Ultimately, the conceit of the panel itself encapsulates comics' relationship with fate. As Scott McCloud points out in "Understanding Comics," each panel encapsulates the present moment; the characters' future, prescribed in the next frame, is held at bay only as long as the reader lingers in intermediacy. But endings exert a stronger narrative pull than intermediacy, and death is a most uncompromising ending. The determinism of the frame is most clearly represented in Richard McGuire's "CTRL," in which each panel shows a scene from above: a divine perspective. The tension lies in the graphic relationship between the rectangular frame and the story line; a man rakes leaves in his rectangular yard, sweeps a rectangular pile of crumbs from his breakfast toast, works in a cubicle with a rectangular aquarium, dies in a collision of rectangular cars, and is buried in a rectangular plot of dirt, among countless similar plots. McGuire seems to suggest that comics mete out life the way modernity does, allowing inhabitants a limited range of motion from controlled space to controlled space.

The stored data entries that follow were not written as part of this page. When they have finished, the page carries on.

-- ==== Sys2Proof/Machine/Power.lean ====
section
/-!
DEFINITION. Power, resets and start-up as events (R434 to R457), and the module's reset pins (R484, R489).
-/

namespace Sys2Proof.Machine

/-! The input and the rails (R434 to R436). -/

/-- POWER_APPLIED: the input rises; a cold reset starts (R434, R449, R485). -/
def execPowerApplied (s : State) : Res :=
  enabled (!s.power.input) "POWER_APPLIED" (coldReset (s.withPower { s.power with input := true }) 1)

/-- INPUT_FAULT: the input stays outside 46 to 62 V: the module shuts down with the cause INPUT (R434, R447). -/
def execInputFault (s : State) : Res :=
  enabled s.power.input "INPUT_FAULT" (shutDown (s.withPower { s.power with input := false }) 5)

/-- INPUT_RESTORED: 100 ms within 48 to 60 V after such a shutdown: a cold reset starts (R434). -/
def execInputRestored (s : State) : Res :=
  enabled (!s.power.input && s.power.tripHeld == some 5) "INPUT_RESTORED"
    (coldReset (s.withPower { s.power with input := true }) 5)

/-- The rail sequence runs. -/
def railsRun (s : State) : Bool :=
  s.power.phase == .cold && s.power.stage == 1 && !s.power.railsOff && decide (s.power.rails < 7)

/-- RAIL_POWER_GOOD: the next group has power-good, and the one after it is enabled (R436). -/
def execRailPowerGood (s : State) : Res :=
  enabled (railsRun s) "RAIL_POWER_GOOD" (railsDone (s.withPower { s.power with rails := s.power.rails + 1 }))

/-- RAIL_TIMEOUT: a group misses power-good: every rail but V_AUX turns off (R436). -/
def execRailTimeout (s : State) : Res :=
  enabled (railsRun s) "RAIL_TIMEOUT"
    { s with power := { s.power with rails := 1, railsOff := true }, clock := ClockSt.reset }

/-- RAIL_RETRY: the sequence retries once (R436). -/
def execRailRetry (s : State) : Res :=
  enabled (s.power.railsOff && !s.power.railRetry) "RAIL_RETRY"
    (s.withPower { s.power with railsOff := false, railRetry := true })

/-- RAIL_SAMPLE: energy is charged to partitions, and a power hold is judged (R434, R438, R442). -/
def execRailSample (m : RailSample) (s : State) : Res :=
  if s.power.phase = .off then .refused (.notEnabled "RAIL_SAMPLE")
  else
    let s := (List.zip (List.range 16) m.charges).foldl (fun s e =>
      let x := partPower s e.1
      setPartPower s e.1 { x with charge := x.charge + e.2 }) s
    let s := if m.volt < 4800 || 6000 < m.volt then orReg s offPwEvent 0x80 else s
    let high := decide (11 * moduleRating s < 10 * m.avg100)
    let s := s.withPower { s.power with volt := m.volt % 65536, sampleHigh := high }
    if high && !s.power.holdPower then
      .next (startHold (orReg (s.withPower { s.power with holdPower := true }) offPwEvent 8) [0, 1])
    else .next s

/-! Temperature (R446, R447). -/

/-- JUNCTION_SAMPLE: the hottest of a die's sensors; `sustained` says its samples have been at 105 °C or more throughout 100 µs. -/
def execJunctionSample (die : Nat) (temp : Int) (sustained : Bool) (s : State) : Res :=
  if s.power.phase = .off || 2 ≤ die then .refused (.notEnabled "JUNCTION_SAMPLE")
  else if 880 ≤ temp || (sustained && 840 ≤ temp) then .next (shutDown s 4)
  else
    let x := diePower s die
    let hottest := match x.hottest with
      | some h => if h < temp then temp else h
      | none => temp
    let x := { x with temp := temp, last := temp, hottest := some hottest }
    if holdTemp ≤ temp && !x.hold then
      .next (startHold (orReg (setDiePower s die { x with hold := true }) offPwEvent 4) [die])
    else .next (setDiePower s die x)

/-- A trigger of a cold reset: after a thermal trip it waits until a second is over, and the trip is the cause (R447, R449). -/
def coldTrigger (s : State) (cause : Nat) : State :=
  if s.power.phase = .off then
    if s.power.tripHeld = some 4 then
      if s.power.tripOver then coldReset s 4 else s.withPower { s.power with tripWait := true }
    else s
  else coldReset s cause

/-- TRIP_RESTART_DELAY: 1 s has passed since the thermal trip (R447). -/
def execTripRestartDelay (s : State) : Res :=
  if !(s.power.phase == .off && s.power.tripHeld == some 4 && !s.power.tripOver) then .refused (.notEnabled "TRIP_RESTART_DELAY")
  else if s.power.tripWait then .next (coldReset s 4)
  else .next (s.withPower { s.power with tripOver := true })

/-! The reset pins (R456, R484, R489, R490). -/

/-- What MOD_RESET# and FL_EN# connect: the flash to its pins, and the boundary scan to the pins. -/
def resetPins (s : State) (modReset flEn : Bool) : State :=
  s.withPins { s.pins with
    modReset := modReset, flEn := flEn, flPins := modReset && flEn, tapDrives := modReset && s.pins.tap == 3 }

/-- MOD_RESET: MOD_RESET# is asserted for 1 µs or more: a cold reset, held until its release (R484). -/
def execModReset (s : State) : Res :=
  if s.pins.modReset then .refused (.notEnabled "MOD_RESET")
  else .next (coldTrigger (resetPins s true s.pins.flEn) 2)

/-- MOD_RESET_RELEASE: the flash goes back to the boot ROM, and stage 1 begins (R484, R493). -/
def execModResetRelease (s : State) : Res :=
  if !s.pins.modReset then .refused (.notEnabled "MOD_RESET_RELEASE")
  else
    let s := resetPins s false s.pins.flEn
    .next (if s.power.phase = .held then s.withPower { s.power with phase := .cold, stage := 1 } else s)

/-- FL_EN: FL_EN# has an effect only under MOD_RESET# (R489). -/
def execFlEn (asserted : Bool) (s : State) : Res := .next (resetPins s s.pins.modReset asserted)

/-- PERST_ASSERT: PERST# asserted for 100 µs: a warm reset, if it has been deasserted since the latest cold reset (R484); the host link
is down. -/
def execPerstAssert (s : State) : Res :=
  if s.pins.perst then .refused (.notEnabled "PERST_ASSERT")
  else
    let s := { s with pins := { s.pins with perst := true }, front := { s.front with linkUp := false } }
    .next (if s.pins.perstSeen then warmReset s 16 false else s)

/-- PERST_DEASSERT: the host link trains once stage 2 is over (R456). -/
def execPerstDeassert (s : State) : Res :=
  if !s.pins.perst then .refused (.notEnabled "PERST_DEASSERT")
  else .next (linkTrains (s.withPins { s.pins with perst := false, perstSeen := true }))

/-- CONFIG_REQUEST: Request Retry Status until CONFIG_READY, and a normal completion after it; in recovery there is no virtual function
(R453, R456). -/
def execConfigRequest (fn : Nat) (s : State) : Res :=
  enabled (s.front.linkUp && decide (fn < 64) && (s.power.phase != .failed || fn == 0)) "CONFIG_REQUEST"
    (emit s (.config fn (!s.power.configReady)))

/-- PF_FLR: a function level reset of the physical function is a warm reset (R300, R449). -/
def execPfFlr (s : State) : Res := .next (warmReset s 17 false)

/-- RESET_CTRL_WARM: PW_RESET_CTRL.WARM (R449, R459). -/
def execResetCtrlWarm (value : BitVec 32) (s : State) : Res :=
  pfWrite 0x308008 s (.next (if bit value.toNat 0 then warmReset s 18 true else s))

/-! Start-up (R452 to R457). -/

/-- QUIESCE_DONE: the quiesce of a warm reset ends: CONFIG_READY, and stage 4 begins, or waits for the end of the hold (R455, R456). -/
def execQuiesceDone (s : State) : Res :=
  if !(s.power.phase == .warm && s.power.stage == 0 && !s.power.configReady) then .refused (.notEnabled "QUIESCE_DONE")
  else
    let s := s.withPower { s.power with configReady := true }
    .next (if s.clock.hold then s else beginTrain s)

/-- FUSE_LOAD_DONE: stage 2 ends once the root and PCIe PLLs have locked (R452); fuses that fail their check lead to recovery (R453). The
fuses were set at test: every load that passes its check brings the same contents (R3). -/
def execFuseLoadDone (f : Fuses) (s : State) : Res :=
  if !(s.power.phase == .cold && s.power.stage == 2 && s.clock.rootLock && s.clock.pcieLock) then
    .refused (.notEnabled "FUSE_LOAD_DONE")
  else if f.ok then
    if s.pins.burned.all (fun g => g == f) then
      .next (linkTrains ((s.withPower { s.power with fuses := some f, stage := 3 }).withPins { s.pins with burned := some f }))
    else .refused (.notEnabled "FUSE_LOAD_DONE")
  else .next (linkTrains (recovery s 2))

/-- An image slot passes (R488). -/
def imageOk (h : ImageHeader) : Bool :=
  h.magic == 0x51454D31 && decide (1 ≤ h.length) && decide (h.length ≤ 3670016) && h.sigOk

/-- Stage 3 ends with an applied image: CONFIG_READY; a warm reset that waited starts (R452, R456, R460). -/
def applyImage (s : State) (h : ImageHeader) : State :=
  let s := s.withPower { s.power with image := some h, configReady := true }
  if s.power.warmPending then warmKeep (s.withPower { s.power with warmPending := false }) 16 else beginTrain s

/-- IMAGE_VERIFY_DONE: slot A, then slot B; when both fail, recovery (R452, R453, R488). -/
def execImageVerifyDone (img : Option ImageHeader) (s : State) : Res :=
  if !(atStage s 3 && s.power.phase == .cold) then .refused (.notEnabled "IMAGE_VERIFY_DONE")
  else
    match img.filter imageOk with
    | some h => .next (applyImage s h)
    | none => .next (if s.power.slotB then recovery s 1 else s.withPower { s.power with slotB := true })

/-- Units train in stage 4, and later when they are enabled again (R420, R452). -/
def mayTrain (s : State) : Bool := !s.clock.hold && (atStage s 4 || s.power.phase == .done)

/-- STACK_TRAINED: a stack's training ends; it is tried three times in all (R222, R454). -/
def execStackTrained (stack : Nat) (ok : Bool) (s : State) : Res :=
  let k := stackSt s stack
  if !(mayTrain s && decide (stack < 12) && bit s.clock.gateStack stack && bit s.clock.stackLock stack && k.state == .absent &&
      decide (k.tries < 3)) then .refused (.notEnabled "STACK_TRAINED")
  else if ok then .next (trainDone (setStack s stack { stackAnew s stack with state := .online, scrubbing := true }))
  else .next (trainDone (setStack s stack { k with tries := k.tries + 1 }))

/-- SR_PACKAGE_TRAINED: as a stack; one that fails is FAILED (R454). -/
def execSrPackageTrained (pkg : Nat) (ok : Bool) (s : State) : Res :=
  let k := pkgSt s pkg
  if !(mayTrain s && decide (pkg < 16) && bit s.clock.gateSr pkg && bit s.clock.srLock pkg && !k.trained && !k.failed) then
    .refused (.notEnabled "SR_PACKAGE_TRAINED")
  else if ok then .next (trainDone (setPkg s pkg { PkgSt.reset with trained := true }))
  else .next (trainDone (setPkg s pkg { k with tries := k.tries + 1, failed := decide (3 ≤ k.tries + 1) }))

/-- INVALIDATE_DONE: every cache is empty, accumulators and vector files are zero, and the cores are released at ÷3 (R231, R452). -/
def execInvalidateDone (s : State) : Res :=
  if !atStage s 5 then .refused (.notEnabled "INVALIDATE_DONE")
  else
    .next { s with
      cores := (List.range (numCores s)).map (fun c => (c, Core.fresh))
      trans := TransSt.reset
      clock := { s.clock with dividers := List.replicate 16 3 }
      power := { s.power with stage := 7 } }

/-- DICTIONARY_ONLINE: the dictionary answers, and ring join begins by listening; an eligible module originates (R381, R389, R452). -/
def execDictionaryOnline (s : State) : Res :=
  if !atStage s 7 then .refused (.notEnabled "DICTIONARY_ONLINE")
  else
    let s := { s with
      dict := { s.dict with online := true }
      power := { s.power with stage := 8 }
      ring := { s.ring with listening := true } }
    .next (if eligible s then originate s else s)

/-- RING_JOIN_TIMEOUT: ring join ends in Free after 20 ms (R452). -/
def execRingJoinTimeout (s : State) : Res :=
  enabled (atStage s 8 && s.ring.listening) "RING_JOIN_TIMEOUT"
    (finishStart (s.withRing { s.ring with listening := false, bypass := false }))

/-! Partition and context resets (R449, R451). -/

/-- What a core of the partition is left with: caches invalid, array and vector file as for a new owner (R118, R231). -/
def clearCore (s : State) (c : Nat) : State :=
  modCore s c (fun k => { k with
    icache := [], dcache := [], fills := [], stores := [], array := ArraySt.fresh none, vec := VecSt.fresh, progs := [] })

/-- A cellar engine of the partition is left with empty queues, every identifier NONE and every slot scratch. -/
def clearCellar (s : State) (st : Nat) : State :=
  resetCodebooks (modCellar s st (fun e => { e with queue := [], waiting := [], mv := none, move := none })) st

/-- The reset of a partition (R451). -/
def resetPartition (s : State) (p : Nat) : State :=
  let mine := (s.ctxs.filter (fun e => e.2.partition == p)).map Prod.fst
  let s := mine.foldl (fun s c => loseContext s c 7) s
  let s := (partCores s p).foldl clearCore s
  let s := (partSlices s p).foldl (fun s c => setSlice s c SliceSt.reset) s
  let s := (bitsSet 12 (partStacks s p)).foldl clearCellar s
  let s := disablePool s p
  setPartPower s p { partPower s p with target := 3, level := 0, relief := 0, unmet := false }

/-- PARTITION_RESET: a write of PW_PART_RESET; GO has no effect while BUSY (R451, R459). -/
def execPartitionReset (value : BitVec 32) (s : State) : Res :=
  pfWrite offPartReset s <|
  let v := value.toNat
  let s := setReg s offPartReset (bits v 3 0)
  if bit v 31 && !s.power.partBusy then
    .next (resetPartition (s.withPower { s.power with partBusy := true }) (bits v 3 0))
  else .next s

/-- PARTITION_RESET_DONE: BUSY clears (R451, R459). -/
def execPartitionResetDone (s : State) : Res :=
  enabled s.power.partBusy "PARTITION_RESET_DONE" (s.withPower { s.power with partBusy := false })

/-- CONTEXT_RESET: a write of PW_CTX_RESET with GO loses a context with reason 5 (R449, R459). -/
def execContextReset (value : BitVec 32) (s : State) : Res :=
  pfWrite 0x308010 s <|
  let v := value.toNat
  let s := setReg s 0x308010 (bits v 11 0)
  .next (if bit v 31 then loseContext s (bits v 11 0) 5 else s)

end Sys2Proof.Machine
end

Characteristically, it's Spiegelman's contribution that gives these aesthetic riffs geopolitical resonance. In a meditation on the Sept. 11 attacks, Spiegelman's panels are TV-screen shots of the burning World Trade Center towers. That image, which TV made an instant trope, suspended the national consciousness in a state of intermediacy and fatalistic narrative tension, with the possible plot turns meted out on the terror-alert scale. Tapping that tension, Spiegelman turns the familiar cartoon panel sideways, deepening its dimensions, until it becomes a silhouette of a skyscraper with a burning gash: the final frame as apocalyptic icon.

As a keepsake, the McSweeney's anthology, though well-timed for the market, is anachronistic in a sense: comics' vitality lies in progression, panel-skimming, page-turning, recycling. The anthology serves as a kind of gorgeous mausoleum for strips that do indeed tap the death instinct at the root of life. No other form surpasses comics' "health value" in representing fate as something you can smirk at, laugh at, or just be glad you're around to read. That's why, at a time like this, we can hardly help but love them.

Kate Isenberg (www.kateisenberg.com) is a writer and comic-strip artist in who lives in San Francisco.

McSweeney's Quarterly Concern, Issue 13: An Assorted Sampler of North American Comic Drawings, Strips, and Illustrated Stories, &c.

Edited by Chris Ware. McSweeney's, 264 pages, $24.